Stored data
::::::::

/-- In the host's turn: LINE_HITCH_ADD, once no write to a moving or merging block waits, adds to one hitch's count modulo 2^32
and touches no other hitch. RESTART on a STOPPED line clears the stop and keeps FETCH and every other index; on a line in
another state it changes nothing. BREAK marks the active loop, whose slot, distance and LEFT stay, and changes nothing on a
line without a loop. Writing 1 to VALID of LINE_WFC_STATUS frees the latch and keeps its contents. Writing 1 to HALTED
clears HALTED of that account and no other. Writing 1 to CLEAR returns a LOST or UNREACHABLE peer entry to UNKNOWN and
leaves every other entry. Writing 1 to SVN_COMMIT after a slot booted raises SVN_FLOOR to that slot's SVN, at most 63, and
never lowers it. (R178, R276, R278, R280, R281, R318, R351, R380) -/
def Obligations.HostCommandRegisters : Prop :=
  (
    ∀ s : State, hostTurn s = true →
      (∀ (hitch : HitchNo) (add : W32), heldWrites s = false → Answers (.lineHitchAdd hitch add) s (fun t =>
        (hitchGet t hitch.toNat).count = (hitchGet s hitch.toNat).count + add ∧
        (∀ h : Nat, h ≠ hitch.toNat → hitchGet t h = hitchGet s h) ∧ OnlyIn [.hitches] s t)) ∧
      (∀ line : LineNo, lineState s line.toNat = 3 → Answers (.restart line) s (fun t =>
        (∃ seen since ready, lineGet t line.toNat = { lineGet s line.toNat with
          stopped := false, seen := seen, since := since, takeReady := ready }) ∧
        (∀ m : Nat, m ≠ line.toNat → lineGet t m = lineGet s m) ∧ OnlyIn [.port, .lines, .pmu] s t)) ∧
      (∀ line : LineNo, lineState s line.toNat ≠ 3 → exec (.restart line) s = .next s) ∧
      (∀ (line : LineNo) (lp : LoopSt), (lineGet s line.toNat).loop = some lp → Answers (.break line) s (fun t =>
        lineGet t line.toNat = { lineGet s line.toNat with loop := some { lp with breakPending := true } } ∧
        (∀ m : Nat, m ≠ line.toNat → lineGet t m = lineGet s m) ∧ OnlyIn [.lines] s t)) ∧
      (∀ line : LineNo, (lineGet s line.toNat).loop = none → exec (.break line) s = .next s)) ∧
  (
    ∀ (val : W32) (s : State), hostTurn s = true →
      (val.getLsbD 0 = true → Answers (.wfcRelease val) s (fun t => t.wfc = { s.wfc with valid := false } ∧ OnlyIn [.wfc] s t)) ∧
      (∀ account : Acct, val.getLsbD 25 = true → Answers (.haltedClear account val) s (fun t =>
        mapGet AcctSt.reset t.tiers.acct account.toNat =
          { mapGet AcctSt.reset s.tiers.acct account.toNat with halted := false } ∧
        (∀ a : Nat, a ≠ account.toNat → mapGet AcctSt.reset t.tiers.acct a = mapGet AcctSt.reset s.tiers.acct a) ∧
        OnlyIn [.port, .lines, .tiers, .pmu] s t)) ∧
      (∀ device : BitVec 14, val.getLsbD 2 = true → peerGone s device.toNat = true → Answers (.peerClear device val) s (fun t =>
        peerGet t device.toNat = { peerGet s device.toNat with state := .unknown } ∧
        (∀ d : Nat, d ≠ device.toNat → peerGet t d = peerGet s d) ∧ OnlyIn [.net] s t)) ∧
      (val.getLsbD 14 = true → s.boot.slot < 2 → Answers (.svnCommit val) s (fun t =>
        t.fuses.svnFloor.toNat = max s.fuses.svnFloor.toNat (min 63 (s.boot.slots.getD s.boot.slot SlotInfo.reset).svn.toNat) ∧
        OnlyIn [.fuses] s t)))

/-- In the host's turn: an aligned write of 4 or 8 bytes below the ACT view stages, in each word it covers, exactly that word's
CW bits; every other word of the coil and every active word stays, and WRITES counts at most once a word. The same write as
REGISTER WRITE, at an offset with no command register and no other writable field, does the same. A 4-byte write of the
lower half of LINE_HITCH_ADD, LINE_CTRL or CFG_BELAY_CMD only latches the half. A write of BOOT_FLASH_PAGE sets the page.
(R2, R3, R5, R386, R427) -/
def Obligations.HostWritesStage : Prop :=
  ∀ (off : BitVec 26) (size : Nat) (val : W64) (s : State), hostTurn s = true →
    (goodAccess off.toNat size = true → off.toNat < actBase → Answers (.coilStageWrite off size val) s (fun t =>
      (∀ o : Nat, cwGet t.cfg.coil o =
        if o = off.toNat then (cwGet s.cfg.coil o &&& ~~~ stageMask s o) ||| (val.truncate 32 &&& stageMask s o)
        else if size = 8 ∧ o = off.toNat + 4 then
          (cwGet s.cfg.coil o &&& ~~~ stageMask s o) ||| ((val >>> 32).truncate 32 &&& stageMask s o)
        else cwGet s.cfg.coil o) ∧
      t.cfg.act = s.cfg.act ∧ t.cfg.writes ≤ s.cfg.writes + size / 4 ∧ OnlyIn [.cfg] s t)) ∧
    (goodAccess off.toNat size = true → off.toNat < actBase → woAt off.toNat = none →
      wrRegs.find? (fun r => r.holds off.toNat) = none → wrRegs.find? (fun r => r.holds (off.toNat + 4)) = none →
      exec (.registerWrite off size val) s = exec (.coilStageWrite off size val) s) ∧
    (woRegs.contains off.toNat = true → Answers (.woHalfLatch off (val.truncate 32)) s (fun t =>
      mapFind t.regs.woLatch off.toNat = some (val.truncate 32) ∧
      (∀ o : Nat, o ≠ off.toNat → mapFind t.regs.woLatch o = mapFind s.regs.woLatch o) ∧ OnlyIn [.regs] s t)) ∧
    Answers (.registerWrite 0x100030 4 val) s (fun t =>
      t.regs = { s.regs with flashPage := val.truncate 11 } ∧ t.cfg.coil = s.cfg.coil ∧ t.cfg.act = s.cfg.act)

/-- A good read of an ordinary register answers the value of its words; a read of the ACT view answers the active CW bits and
changes nothing else. A 4-byte read of CFG_TB_NOW's lower half answers it and latches the upper half. A write into the ACT
view is ignored and counts in BAD_MMIO. An access that is misaligned or neither 4 nor 8 bytes is dropped when it writes,
answers all ones when it reads, and counts in BAD_MMIO. (R2, R4, R42, R361, R425) -/
def Obligations.HostReads : Prop :=
  ∀ (off : BitVec 26) (size : Nat) (val : W64) (s : State), hostReach s = true →
    (goodAccess off.toNat size = true → off.toNat < actBase → (off ≠ 0x100 ∧ off ≠ 0x104 ∨ size = 8) →
      Answers (.readClear off size) s (fun t =>
        t.port.out = s.port.out ++ [.reg size (accessVal (regWord s) off.toNat size)] ∧
        OnlyIn [.free, .port, .tiers, .eng, .stackSt, .net, .wfc, .pmu] s t)) ∧
    (goodAccess off.toNat size = true → actBase ≤ off.toNat → Answers (.readClear off size) s (fun t =>
      t.port = { s.port with out := s.port.out ++
        [.reg size (accessVal (fun k => cwWord s s.cfg.act k) (off.toNat - actBase) size)] } ∧ OnlyIn [.port] s t)) ∧
    Answers .tbNowLowerRead s (fun t =>
      t.port = { s.port with out := s.port.out ++ [.reg 4 ((s.tb.now.truncate 32).zeroExtend 64)] } ∧
      t.tb = { s.tb with latch := some ((s.tb.now >>> 32).truncate 32) } ∧ OnlyIn [.tb, .port] s t) ∧
    (goodAccess off.toNat size = true → actBase ≤ off.toNat → hostWaits s = false → Answers (.actViewWrite off size val) s (fun t =>
      t.port = { s.port with badMmio := min 255 (s.port.badMmio + 1) } ∧ OnlyIn [.port] s t)) ∧
    (goodAccess off.toNat size = false →
      Answers (.badMmioAccess .bar0 true off size) s (fun t =>
        t.port = { s.port with badMmio := min 255 (s.port.badMmio + 1) } ∧ OnlyIn [.port] s t) ∧
      Answers (.badMmioAccess .bar0 false off size) s (fun t =>
        t.port = { s.port with badMmio := min 255 (s.port.badMmio + 1), out := s.port.out ++ [.reg size (allOnes size)] } ∧
        OnlyIn [.port] s t))
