theorem dropMove_keeps (s : State) (m : Move) :
    Keeps [.lines, .hitches, .mem, .tiers] s (dropMove s m) := by
  unfold dropMove
  dsimp only
  split
  with_reducible refine Keeps.step ?_ (chargeSub_keeps ..) rfl
  with_reducible refine Keeps.upd ?_
  exact Keeps.refl _ _
  split
  with_reducible refine Keeps.step ?_ (freeDone_keeps ..) rfl
  with_reducible refine Keeps.step ?_ (unbind_keeps ..) rfl
  split
  with_reducible refine Keeps.step ?_ (returnFrame_keeps ..) rfl
  with_reducible refine Keeps.step ?_ (chargeSub_keeps ..) rfl
  with_reducible refine Keeps.upd ?_
  exact Keeps.refl _ _
  with_reducible refine Keeps.step ?_ (sigsAfter_keeps ..) rfl
  with_reducible refine Keeps.step ?_ (applyHeld_keeps ..) rfl
  with_reducible refine Keeps.step ?_ (htSet_keeps ..) rfl
  with_reducible refine Keeps.step ?_ (returnFrame_keeps ..) rfl
  with_reducible refine Keeps.step ?_ (chargeSub_keeps ..) rfl
  with_reducible refine Keeps.upd ?_
  exact Keeps.refl _ _
  with_reducible refine Keeps.step ?_ (moveAgain_keeps ..) rfl
  split
  with_reducible refine Keeps.step ?_ (returnFrame_keeps ..) rfl
  with_reducible refine Keeps.step ?_ (chargeSub_keeps ..) rfl
  with_reducible refine Keeps.upd ?_
  exact Keeps.refl _ _
  with_reducible refine Keeps.step ?_ (sigsAfter_keeps ..) rfl
  with_reducible refine Keeps.step ?_ (applyHeld_keeps ..) rfl
  with_reducible refine Keeps.step ?_ (htSet_keeps ..) rfl
  with_reducible refine Keeps.step ?_ (returnFrame_keeps ..) rfl
  with_reducible refine Keeps.step ?_ (chargeSub_keeps ..) rfl
  with_reducible refine Keeps.upd ?_
  exact Keeps.refl _ _

theorem chafeHostBlock_keeps (s : State) (name : Nat) :
    Keeps [.mem, .tiers] s (chafeHostBlock s name) := by
  unfold chafeHostBlock
  dsimp only
  with_reducible refine Keeps.step ?_ (syncChafe_keeps ..) rfl
  with_reducible refine Keeps.updMem ?_
  exact Keeps.refl _ _

theorem failFlushes_keeps (s : State) :
    Keeps [.regs, .port, .lines, .hitches, .mem, .tiers, .net, .pmu] s (failFlushes s) := by
  unfold failFlushes
  with_reducible refine Keeps.foldl ?_ (fun _ _ _ => ?_)
  exact Keeps.refl _ _
  split
  split
  with_reducible refine Keeps.step ?_ (flushFailed_keeps ..) rfl
  assumption
  assumption
  assumption

theorem portDown_keeps (s : State) :
    Keeps [.regs, .port, .link, .ingress, .lines, .hitches, .strands, .mem, .tiers, .net, .pmu] s (portDown s) := by
  unfold portDown
  split
  exact Keeps.refl _ _
  dsimp only
  with_reducible refine Keeps.step ?_ (collPumpAll_keeps ..) rfl
  with_reducible refine Keeps.step ?_ (advanceBight_keeps ..) rfl
  with_reducible refine Keeps.step ?_ (advanceRuns_keeps ..) rfl
  with_reducible refine Keeps.step ?_ (noteAll_keeps ..) rfl
  with_reducible refine Keeps.step ?_ (failFlushes_keeps ..) rfl
  with_reducible refine Keeps.upd ?_
  with_reducible refine Keeps.foldl ?_ (fun _ _ _ => ?_)
  with_reducible refine Keeps.foldl ?_ (fun _ _ _ => ?_)
  with_reducible refine Keeps.upd ?_
  exact Keeps.refl _ _
  with_reducible refine Keeps.step ?_ (dropMove_keeps ..) rfl
  assumption
  with_reducible refine Keeps.step ?_ (chafeHostBlock_keeps ..) rfl
  assumption

theorem execPortLinkDown_keeps (s : State) :
    KeepsOut [.regs, .port, .link, .ingress, .lines, .hitches, .strands, .mem, .tiers, .net, .pmu] s (execPortLinkDown s) := by
  unfold execPortLinkDown
  with_reducible refine KeepsOut.next ?_
  with_reducible refine Keeps.step ?_ (portDown_keeps ..) rfl
  exact Keeps.refl _ _

theorem execPortLinkUp_keeps (s : State) :
    KeepsOut [.free, .port, .link, .pmu] s (execPortLinkUp s) := by
  unfold execPortLinkUp
  split
  dsimp only
  with_reducible refine KeepsOut.next ?_
  with_reducible refine Keeps.step ?_ (flushMsix_keeps ..) rfl
  with_reducible refine Keeps.upd ?_
  with_reducible refine Keeps.step ?_ (drawn_keeps ..) rfl
  exact Keeps.refl _ _
  with_reducible refine KeepsOut.next ?_
  exact Keeps.refl _ _

theorem execHostReadFail_keeps (addr : DevAddr) (len : Nat) (_why : ReadFail) (s : State) :
    KeepsOut [.regs, .port, .lines, .mem, .tiers, .net, .pmu] s (execHostReadFail addr len _why s) := by
  unfold execHostReadFail
  dsimp only
  split
  with_reducible refine KeepsOut.next ?_
  exact Keeps.refl _ _
  split
  with_reducible refine KeepsOut.next ?_
  with_reducible refine Keeps.step ?_ (wroteMarked_keeps ..) rfl
  with_reducible refine Keeps.step ?_ (syncChafe_keeps ..) rfl
  with_reducible refine Keeps.updMem ?_
  with_reducible refine Keeps.step ?_ (raiseCause_keeps ..) rfl
  with_reducible refine Keeps.upd ?_
  exact Keeps.refl _ _
  with_reducible refine KeepsOut.next ?_
  with_reducible refine Keeps.updMem ?_
  with_reducible refine Keeps.step ?_ (raiseCause_keeps ..) rfl
  with_reducible refine Keeps.upd ?_
  exact Keeps.refl _ _

end Sys2Proof.Machine
end

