theorem coilStage_keeps (s : State) (off : Nat) (v : W32) :
    Keeps [.cfg] s (coilStage s off v) := by
  unfold coilStage
  dsimp only
  with_reducible refine Keeps.upd ?_
  exact Keeps.refl _ _

theorem countWrites_keeps (s : State) (n : Nat) :
    Keeps [.cfg] s (countWrites s n) := by
  unfold countWrites
  with_reducible refine Keeps.upd ?_
  exact Keeps.refl _ _

theorem stageAccess_keeps (s : State) (off : Nat) (size : Nat) (val : W64) :
    Keeps [.cfg] s (stageAccess s off size val) := by
  unfold stageAccess
  dsimp only
  split
  with_reducible refine Keeps.step ?_ (coilStage_keeps ..) rfl
  split
  with_reducible refine Keeps.step ?_ (coilStage_keeps ..) rfl
  exact Keeps.refl _ _
  exact Keeps.refl _ _
  split
  with_reducible refine Keeps.step ?_ (coilStage_keeps ..) rfl
  exact Keeps.refl _ _
  exact Keeps.refl _ _

theorem coilStageWriteNow_keeps (off : BitVec 26) (size : Nat) (val : W64) (s : State) :
    KeepsOut [.cfg] s (coilStageWriteNow off size val s) := by
  unfold coilStageWriteNow
  dsimp only
  split
  with_reducible refine KeepsOut.next ?_
  with_reducible refine Keeps.step ?_ (countWrites_keeps ..) rfl
  with_reducible refine Keeps.step ?_ (stageAccess_keeps ..) rfl
  exact Keeps.refl _ _
  with_reducible refine KeepsOut.next ?_
  exact Keeps.refl _ _

theorem execCoilStageWrite_keeps (off : BitVec 26) (size : Nat) (val : W64) (s : State) :
    KeepsOut [.ingress, .cfg] s (execCoilStageWrite off size val s) := by
  unfold execCoilStageWrite
  with_reducible refine hostLane_keeps _ _ _ rfl (fun _ => ?_)
  refine KeepsOut.mono (coilStageWriteNow_keeps _ _ _ _) ?_
  rfl

theorem irqCauseClearNow_keeps (val : W32) (s : State) :
    KeepsOut [.regs, .port, .pmu] s (irqCauseClearNow val s) := by
  unfold irqCauseClearNow
  split
  with_reducible refine KeepsOut.next ?_
  with_reducible refine Keeps.step ?_ (setIrq_keeps ..) rfl
  exact Keeps.refl _ _
  with_reducible refine KeepsOut.next ?_
  exact Keeps.refl _ _

theorem execIrqCauseClear_keeps (val : W32) (s : State) :
    KeepsOut [.regs, .port, .ingress, .pmu] s (execIrqCauseClear val s) := by
  unfold execIrqCauseClear
  with_reducible refine hostLane_keeps _ _ _ rfl (fun _ => ?_)
  refine KeepsOut.mono (irqCauseClearNow_keeps _ _) ?_
  rfl

theorem irqEnableWriteNow_keeps (val : W32) (s : State) :
    KeepsOut [.regs, .port, .pmu] s (irqEnableWriteNow val s) := by
  unfold irqEnableWriteNow
  split
  with_reducible refine KeepsOut.next ?_
  with_reducible refine Keeps.step ?_ (setIrq_keeps ..) rfl
  exact Keeps.refl _ _
  with_reducible refine KeepsOut.next ?_
  exact Keeps.refl _ _

theorem execIrqEnableWrite_keeps (val : W32) (s : State) :
    KeepsOut [.regs, .port, .ingress, .pmu] s (execIrqEnableWrite val s) := by
  unfold execIrqEnableWrite
  with_reducible refine hostLane_keeps _ _ _ rfl (fun _ => ?_)
  refine KeepsOut.mono (irqEnableWriteNow_keeps _ _) ?_
  rfl

theorem wfcReleaseNow_keeps (val : W32) (s : State) :
    KeepsOut [.wfc] s (wfcReleaseNow val s) := by
  unfold wfcReleaseNow
  split
  with_reducible refine KeepsOut.next ?_
  with_reducible refine Keeps.upd ?_
  exact Keeps.refl _ _
  with_reducible refine KeepsOut.next ?_
  exact Keeps.refl _ _

theorem execWfcRelease_keeps (val : W32) (s : State) :
    KeepsOut [.ingress, .wfc] s (execWfcRelease val s) := by
  unfold execWfcRelease
  with_reducible refine hostLane_keeps _ _ _ rfl (fun _ => ?_)
  refine KeepsOut.mono (wfcReleaseNow_keeps _ _) ?_
  rfl

theorem haltedClearNow_keeps (account : Acct) (val : W32) (s : State) :
    KeepsOut [.port, .lines, .tiers, .pmu] s (haltedClearNow account val s) := by
  unfold haltedClearNow
  split
  with_reducible refine KeepsOut.next ?_
  with_reducible refine Keeps.step ?_ (noteAll_keeps ..) rfl
  with_reducible refine Keeps.upd ?_
  exact Keeps.refl _ _
  with_reducible refine KeepsOut.next ?_
  exact Keeps.refl _ _

theorem execHaltedClear_keeps (account : Acct) (val : W32) (s : State) :
    KeepsOut [.port, .ingress, .lines, .tiers, .pmu] s (execHaltedClear account val s) := by
  unfold execHaltedClear
  with_reducible refine hostLane_keeps _ _ _ rfl (fun _ => ?_)
  refine KeepsOut.mono (haltedClearNow_keeps _ _ _) ?_
  rfl

theorem svnCommitNow_keeps (val : W32) (s : State) :
    KeepsOut [.fuses] s (svnCommitNow val s) := by
  unfold svnCommitNow
  split
  with_reducible refine KeepsOut.next ?_
  with_reducible refine Keeps.upd ?_
  exact Keeps.refl _ _
  with_reducible refine KeepsOut.next ?_
  exact Keeps.refl _ _

theorem execSvnCommit_keeps (val : W32) (s : State) :
    KeepsOut [.fuses, .ingress] s (execSvnCommit val s) := by
  unfold execSvnCommit
  with_reducible refine hostLane_keeps _ _ _ rfl (fun _ => ?_)
  refine KeepsOut.mono (svnCommitNow_keeps _ _) ?_
  rfl

theorem peerClearNow_keeps (device : BitVec 14) (val : W32) (s : State) :
    KeepsOut [.net] s (peerClearNow device val s) := by
  unfold peerClearNow
  dsimp only
  split
  with_reducible refine KeepsOut.next ?_
  with_reducible refine Keeps.step ?_ (peerSet_keeps ..) rfl
  exact Keeps.refl _ _
  with_reducible refine KeepsOut.next ?_
  exact Keeps.refl _ _

theorem execPeerClear_keeps (device : BitVec 14) (val : W32) (s : State) :
    KeepsOut [.ingress, .net] s (execPeerClear device val s) := by
  unfold execPeerClear
  with_reducible refine hostLane_keeps _ _ _ rfl (fun _ => ?_)
  refine KeepsOut.mono (peerClearNow_keeps _ _ _) ?_
  rfl

theorem homeTableLookupNow_keeps (name : DevAddr) (s : State) :
    KeepsOut [.regs] s (homeTableLookupNow name s) := by
  unfold homeTableLookupNow
  split
  dsimp only
  with_reducible refine KeepsOut.next ?_
  with_reducible refine Keeps.upd ?_
  exact Keeps.refl _ _
  with_reducible refine KeepsOut.next ?_
  exact Keeps.refl _ _

theorem execHomeTableLookup_keeps (name : DevAddr) (s : State) :
    KeepsOut [.regs, .ingress] s (execHomeTableLookup name s) := by
  unfold execHomeTableLookup
  with_reducible refine hostLane_keeps _ _ _ rfl (fun _ => ?_)
  refine KeepsOut.mono (homeTableLookupNow_keeps _ _) ?_
  rfl

theorem woIssue_keeps (s : State) (b : Nat) (lo : W32) (hi : W32) :
    KeepsOut [.free, .regs, .port, .ingress, .belay, .lines, .hitches, .strands, .mem, .tiers, .eng, .net, .pmu] s (woIssue s b lo hi) := by
  unfold woIssue
  split
  refine KeepsOut.mono (execLineHitchAdd_keeps _ _ _) ?_
  rfl
  split
  split
  refine KeepsOut.mono (execSuspend_keeps _ _) ?_
  rfl
  refine KeepsOut.mono (execResume_keeps _ _) ?_
  rfl
  refine KeepsOut.mono (execCancel_keeps _ _) ?_
  rfl
  with_reducible refine KeepsOut.next ?_
  exact Keeps.refl _ _
  dsimp only
  split
  refine KeepsOut.mono (execBelayImmediate_keeps _ _) ?_
  rfl
  refine KeepsOut.mono (execBelayAtBarrier_keeps _ _) ?_
  rfl
  refine KeepsOut.mono (execBelayForce_keeps _ _) ?_
  rfl
  refine KeepsOut.mono (execBelayCheck_keeps _ _) ?_
  rfl
  refine KeepsOut.mono (execRevert_keeps _) ?_
  rfl
  with_reducible refine KeepsOut.next ?_
  exact Keeps.refl _ _

theorem woHalfLatchNow_keeps (off : BitVec 26) (val : W32) (s : State) :
    KeepsOut [.regs] s (woHalfLatchNow off val s) := by
  unfold woHalfLatchNow
  split
  with_reducible refine KeepsOut.next ?_
  with_reducible refine Keeps.upd ?_
  exact Keeps.refl _ _
  with_reducible refine KeepsOut.next ?_
  exact Keeps.refl _ _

::::::::

HOW TO COMPLETE THIS TASK: Nothing but a number is expected here: the number of lines above that hold the word "name".

SOLUTION FOR THIS TASK: 6